Сессиль проследила за его взглядом и увидела ле Гран Дюка. Он сидел откинувшись, с видом человека, который чудом избежал голодной смерти, снисходительно улыбаясь Л иле, положившей свою руку на его и что-то оживленно говорившей.
Боуман спросил:
— Твоя подруга — простушка, что-то в этом роде? Сессиль холодно посмотрела на него:
— Не больше, чем я.
— Гм... Она, конечно, узнала тебя. Что ты сказала ей?
— Ничего, кроме того, что тебе нужно было срочно уехать.
— Она не удивилась, что ты тоже уехала?
— Я ей сказала, что мне так захотелось.
— Ты сказала, что я не доверяю Дюку?
— Ну...
— Не важно. У нее было что тебе сказать?
— Не много.
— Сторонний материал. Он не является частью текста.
-- ==== Sys2Proof/Machine/Repair.lean ====
section
/-! DEFINITION. Repair: the plinths' repair commands and repair map (R316 to R318, R480, R481), core and channel sparing
(R415 to R417), and the Conservator (R419 to R425). -/

namespace Sys2Proof.Machine

/-! ### Repair map (R480) -/

/-- A repair-map entry as its 64 bits. -/
def RepEntry.word (e : RepEntry) : Nat :=
  let low := e.kind % 8 + e.plinth % 8 * 2 ^ 3 + e.phys % 512 * 2 ^ 6 + e.die % 16 * 2 ^ 15 + e.bank % 2 * 2 ^ 19 +
    e.row % 8192 * 2 ^ 20 + e.spare % 512 * 2 ^ 33
  low + crc16 (toLE 6 low) * 2 ^ 48

/-- Whether an entry spares a row (kind 1) or column (kind 2) of one bank, 0 to 31, of a physical channel. -/
def RepEntry.ofBank (e : RepEntry) (kind pch bank : Nat) : Bool :=
  e.kind == kind && e.phys == pch && 2 * e.die + e.bank == bank

/-- Spare rows of a bank no entry uses, and spare column groups (R316). -/
def Plinth.freeRows (p : Plinth) (pch bank : Nat) : List Nat :=
  (List.range 160).filter (fun k => !p.repairMap.any (fun e => e.ofBank 1 pch bank && e.spare == k))
def Plinth.freeCols (p : Plinth) (pch bank : Nat) : List Nat :=
  (List.range 4).filter (fun k => !p.repairMap.any (fun e => e.ofBank 2 pch bank && e.spare == k))

/-- Spare channels of a plinth: paired with no core, in service, and not already taken as a spare (R18, R316). -/
def State.spareChans (s : State) (p : Nat) : List Nat :=
  let x := s.plinth p
  let paired := (plinthCores p).map (fun c => (s.core c).chan % 264)
  (List.range 264).filter (fun i => !paired.contains i && !x.deadChans.contains i &&
    !x.chSpares.any (fun y => y.pch == i || y.spare == i))

/-- Add an entry to a plinth's repair map; the repair record is out of date (R481). -/
def State.addRepair (s : State) (e : RepEntry) : State :=
  let x := s.plinth e.plinth
  let s1 := s.setPlinth e.plinth { x with repairMap := x.repairMap ++ [e] }
  { s1 with ctl := { s1.ctl with repDirty := s1.ctl.repDirty || e.kind != 4 } }

/-- Logical core paired with a physical channel, if one is (R18). -/
def State.coreOfChan (s : State) (p pch : Nat) : Option Nat :=
  (plinthCores p).find? (fun c => (s.core c).chan == p * 264 + pch)

/-! ### Copying a row or column slice with correction (R318) -/

/-- Merge the correction of a burst into its stored data. -/
def mergeBurst (m : Memory) (g : Nat) (e : List Nat) : Memory :=
  Memory.store m (64 * g) ((xorRow ((Memory.read m (64 * g) 64).map BitVec.toNat) e).map (BitVec.ofNat 8))

/-- Move bursts of a physical channel to fresh cells: each is read with correction and written with fresh check symbols,
or poisoned where it is uncorrectable (R298). `pick` names the bursts, by channel byte address. -/
def State.moveBursts (s : State) (p pch : Nat) (pick : Nat → Bool) : State × Status :=
  let base := chanBase (p * 264 + pch)
  let mine := s.chk.filter (fun e => decide (base ≤ 64 * e.1) && decide (64 * e.1 < base + 2 ^ 28) && pick (64 * e.1 - base))
  let note (s : State) (e : Nat × BitVec 64) : State :=
    let a := 64 * e.1 - base
    match burstError e.2, s.coreOfChan p pch with
    | none, none => { s with chk := Tbl.put s.chk e.1 poisonChk 0 }
    | none, some c =>
      let s1 : State := { s with chk := Tbl.put s.chk e.1 poisonChk 0 }
      (s1.count .stkUe c 1).incident clsUe 0x05 .arrayUe (srcChan c) a 0
    | some x, none => { s with mem := mergeBurst s.mem e.1 x, chk := s.chk.erase e.1 }
    | some x, some c =>
      let s1 := s.noteBurst c rdConservator false a false
      { s1 with mem := mergeBurst s1.mem e.1 x, chk := s1.chk.erase e.1 }
  (mine.foldl note s, statusIf (mine.any (fun e => (burstError e.2).isNone)) .arrayUe)

/-- Bank and row of a channel byte address (R294). -/
def dramBank (a : Nat) : Nat := bits a 14 10
def dramRow (a : Nat) : Nat := bits a 27 15

/-- ROW_SPARE of the row of an address (R318). -/
def State.rowSpare (s : State) (p pch a : Nat) : State × Status :=
  match s.pick ((s.plinth p).freeRows pch (dramBank a)) with
  | (s1, none) => (s1, .quotaExceeded)
  | (s1, some k) =>
    let r := s1.moveBursts p pch (fun x => dramBank x == dramBank a && dramRow x == dramRow a)
    (r.1.addRepair { kind := 1, plinth := p, phys := pch, die := dramBank a / 2, bank := dramBank a % 2, row := dramRow a
                     spare := k }, r.2)

/-- COL_SPARE of the column slice of an address (R317). -/
def State.colSpare (s : State) (p pch a : Nat) : State × Status :=
  match s.pick ((s.plinth p).freeCols pch (dramBank a)) with
  | (s1, none) => (s1, .quotaExceeded)
  | (s1, some k) =>
    let r := s1.moveBursts p pch (fun x => dramBank x == dramBank a && bits x 9 6 == bits a 9 6)
    (r.1.addRepair { kind := 2, plinth := p, phys := pch, die := dramBank a / 2, bank := dramBank a % 2
                     row := bits a 9 3, spare := k }, r.2)

/-- CH_SPARE: the channel is marked, and its copy to a spare channel begins (R317, R417). -/
def State.chSpare (s : State) (p pch : Nat) : State × Status :=
  if (s.plinth p).chSpares.any (fun y => y.pch == pch) then (s, .ok)
  else match s.pick ((s.spareChans p).filter (fun i => i != pch)) with
    | (s1, none) => (s1, .quotaExceeded)
    | (s1, some k) =>
      let x := s1.plinth p
      ((s1.setPlinth p { x with chSpares := x.chSpares ++ [{ pch := pch, spare := k, copied := 0 }] }).addRepair
        { kind := 3, plinth := p, phys := pch, die := 0, bank := 0, row := 0, spare := k }, .ok)

/-! ### The repair commands (R317) -/

/-- Words DATA0 to DATA17 of a plinth, and their write. -/
def State.rprData (s : State) (p : Nat) : Nat :=
  (List.range 18).foldr (fun i acc => s.written .rprData [p, i] + 2 ^ 32 * acc) 0
def State.setRprData (s : State) (p words v : Nat) : State :=
  (List.range words).foldl (fun s i => s.setField .rprData [p, i] 31 0 (bits v (32 * i + 31) (32 * i))) s

/-- What a repair command does, and the status it ends with. -/
def State.repairAction (s : State) (p op pch : Nat) : State × Status :=
  let a := s.written .rprAddr [p]
  let phys := p * 264 + pch
  if 263 < pch then (s, .badDescriptor)
  else match op with
    | 1 => (s.setRprData p 18 (ofLE ((s.burstSymbols phys a).map (BitVec.ofNat 8))), .ok)
    | 2 =>
      let free := (s.spareChans p).contains pch || !s.flag .stkCtrl [p] 0
      if !free then (s, .lockedField)
      else
        let s1 := s.burstRaw phys a ((toLE 72 (s.rprData p)).map BitVec.toNat)
        (match s1.coreOfChan p pch with
          | none => s1
          | some c => s1.dropLines c (a / 64 * 64) 64, .ok)
    | 3 => s.rowSpare p pch a
    | 4 => s.colSpare p pch a
    | 5 => s.chSpare p pch
    | _ => match (s.plinth p).repairMap[a]? with
      | none => (s, .badDescriptor)
      | some e => (s.setRprData p 2 e.word, .ok)

/-- A write of PLNn_RPR_CMD whose OP is `op`: refused while BUSY, else the command runs (R317). -/
def State.repairCommand (s : State) (func : GalNo) (p op : Nat) (word : Word) : State :=
  if !s.pfWrite func || bits word.toNat 3 0 != op then s
  else if (s.plinth p).rprRun.isSome then s.refuseWrite func.val (regOff .rprCmd [p]) .lockedField
  else
    let pch := bits word.toNat 12 4
    let r := s.repairAction p op pch
    r.1.setPlinth p { r.1.plinth p with rprRun := some r.2, rprPch := pch }

def execReadRaw (func : GalNo) (plinth : PlinthNo) (word : Word) (s : State) : Host.Outcome State Fault Refusal :=
  .next (s.repairCommand func plinth.val 1 word)
def execWriteRaw (func : GalNo) (plinth : PlinthNo) (word : Word) (s : State) : Host.Outcome State Fault Refusal :=
  .next (s.repairCommand func plinth.val 2 word)
def execRowSpare (func : GalNo) (plinth : PlinthNo) (word : Word) (s : State) : Host.Outcome State Fault Refusal :=
  .next (s.repairCommand func plinth.val 3 word)
def execColSpare (func : GalNo) (plinth : PlinthNo) (word : Word) (s : State) : Host.Outcome State Fault Refusal :=
  .next (s.repairCommand func plinth.val 4 word)
def execChSpare (func : GalNo) (plinth : PlinthNo) (word : Word) (s : State) : Host.Outcome State Fault Refusal :=
  .next (s.repairCommand func plinth.val 5 word)
def execMapRead (func : GalNo) (plinth : PlinthNo) (word : Word) (s : State) : Host.Outcome State Fault Refusal :=
  .next (s.repairCommand func plinth.val 6 word)

/-- REPAIR_COMMAND_DONE: BUSY clears and STATUS is set (R317). -/
def execRepairCommandDone (plinth : PlinthNo) (s : State) : Host.Outcome State Fault Refusal :=
  let x := s.plinth plinth.val
  match x.rprRun with
  | none => .next s
  | some st => .next (if s.alive then s.setPlinth plinth.val { x with rprRun := none, rprStatus := st } else s)

/-- Bits of a repair record: its entries in order, without those of core pairings (R479, R480). -/
def State.recordEntries (s : State) : List RepEntry :=
  ((List.range 8).flatMap (fun p => ((s.plinth p).repairMap).filter (fun e => e.kind != 4))).take 13304

/-- Which copy of the repair record is in use: the valid one with the higher SEQ (R479). -/
def Flash.recordInUse (f : Flash) : Option Bool :=
  match f.rep0.valid, f.rep1.valid with
  | false, false => none
  | true, false => some false
  | false, true => some true
  | true, true => some (decide (f.rep0.seq.toNat < f.rep1.seq.toNat))

/-- REPAIR_RECORD_WRITE: the whole repair map goes to the copy not in use, with SEQ incremented (R481). -/
def execRepairRecordWrite (s : State) : Host.Outcome State Fault Refusal :=
  if !s.alive || !s.ctl.repDirty then .next s
  else
    let f := s.sec.flash
    let old := match f.recordInUse with
      | none => (0 : Word)
      | some b => if b then f.rep1.seq else f.rep0.seq
    let t := match f.recordInUse with
      | some b => (s, !b)
      | none => (s.draw 1, Config.freeNat s.free % 2 == 1)
    let r : RepairRec := { valid := true, seq := old + 1, entries := s.recordEntries }
    let s1 := t.1
    .next { s1 with
      sec := { s1.sec with flash := { s1.sec.flash with
        rep0 := if t.2 then f.rep0 else r, rep1 := if t.2 then r else f.rep1 } }
      ctl := { s1.ctl with repDirty := false } }

/-! ### Core and channel sparing (R415 to R417) -/

/-- The copy of a channel that is complete and awaits the switch. -/
def State.copyDone (s : State) (c : Nat) : Option ChSpare :=
  (s.plinth (c / 256)).chSpares.find? (fun x => x.pch == (s.core c).chan % 264 && decide (2 ^ 28 ≤ x.copied))

/-- At boundary Q + 1 of a quiesce each core with a claim, or whose channel's copy is complete, begins to empty
(R415, R417). A copy of an unpaired channel ends with nothing to switch. -/
def State.beginSwitches (s : State) : State :=
  let s1 := (List.range 2048).foldl (fun s c =>
    let y := (s.copyDone c).map (fun x => x.spare)
    if (s.core c).claim.isSome || y.isSome then
      s.setCore c { s.core c with switching := true, switchTo := (s.core c).claim, switchCh := y }
    else s) s
  (List.range 8).foldl (fun s p =>
    let x := s.plinth p
    let keep := x.chSpares.filter (fun y => decide (y.copied < 2 ^ 28) || (s.coreOfChan p y.pch).isSome)
    s.setPlinth p { x with chSpares := keep }) s1

/-- Whether an operation still uses a core: a tile or ATTN issued, a bank not FREE, or a DMA operation begun on its
scratchpad or channel (R415). -/
def State.coreInUse (s : State) (c : Nat) : Bool :=
  let k := s.core c
  !k.tiles.isEmpty || !k.attns.isEmpty || k.bank0.st != .free || k.bank1.st != .free ||
  s.dma.ops.any (fun x => x.issued && (x.op.dmaEps.map (fun e => Ep.of x.op.d e.1)).any (fun e =>
    (e.scratch || e.channel) && e.core == c))

/-- Whether a repair touches a place of a core (R425). -/
def State.repairTouches (s : State) (c : Nat) : Bool :=
  s.tiers.repairs.any (fun r => r.stage != .failed && s.panelCore r.obj r.panel == some c)

/-- Move a logical core's scratchpad to its spare physical core, clear its fences and pair the spare (R415). -/
def State.switchCore (s : State) (c new : Nat) : State :=
  let old := (s.core c).phys
  let s1 := (s.noteScratch c 0 262144).1
  let bytes := s1.readScratch c 0 262144
  let s2 := s1.sramWrite (scratchBase new) bytes
  let s3 := s2.setCore c { (s2.core c).clearFences with phys := new, faults := [] }
  let x := s3.plinth (c / 256)
  let s4 := s3.setPlinth (c / 256) { x with deadCores := x.deadCores ++ [old % 264] }
  (s4.addRepair { kind := 4, plinth := c / 256, phys := old % 264, die := 0, bank := 0, row := 0, spare := new % 264 }).incident
    clsResidue 0x12 .ok (srcCore c) (old % 264 + new % 264 * 2 ^ 16) (s.beat % 2 ^ 32)

/-- Pair a logical core with the spare channel its own was copied to (R417). -/
def State.switchChan (s : State) (c : Nat) (y : ChSpare) : State :=
  let p := c / 256
  let s1 := s.setCore c { s.core c with chan := p * 264 + y.spare }
  let x := s1.plinth p
  (s1.setPlinth p { x with chSpares := x.chSpares.filter (fun z => z.pch != y.pch), deadChans := x.deadChans ++ [y.pch] }).incident
    clsResidue 0x12 .ok (srcChan c) (y.pch + y.spare * 2 ^ 16) (s.beat % 2 ^ 32)

/-- CORE_SPARE_SWITCH: an emptied core moves to the spare it had claimed at Q + 1, and the copy of its channel that was complete then
takes over (R415, R417). -/
def execCoreSpareSwitch (core : CoreNo) (s : State) : Host.Outcome State Fault Refusal :=
  let c := core.val
  let k := s.core c
  if !s.running || !k.switching || s.coreInUse c || s.repairTouches c then .next s
  else
    let s1 := match k.switchTo with | none => s | some n => s.switchCore c n
    let s2 := match (s.copyDone c).filter (fun y => k.switchCh == some y.spare) with | none => s1 | some y => s1.switchChan c y
    .next (s2.setCore c { s2.core c with switching := false, switchTo := none, switchCh := none })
Только то, что они остановились здесь, чтобы посмотреть молебен цыган сегодня утром.
— Молебен?
— Ну, эту... религиозную службу.
— В исполнении обычного священника?
— Так сказала Лила.
— Заканчивай завтрак. — Он отодвинул стул. — Я скоро вернусь.
— Но я думала... я думала, тебе будет интересно узнать, что сказал Дюк, его реакцию! В конце концов, для этого ты посылал меня.
— В самом деле? — Боуман казался рассеянным. — Позже.
Он встал и пошел в отель. Девушка озадаченно смотрела ему вслед.
— Высокий, говоришь, крепкого телосложения, очень ловкий?..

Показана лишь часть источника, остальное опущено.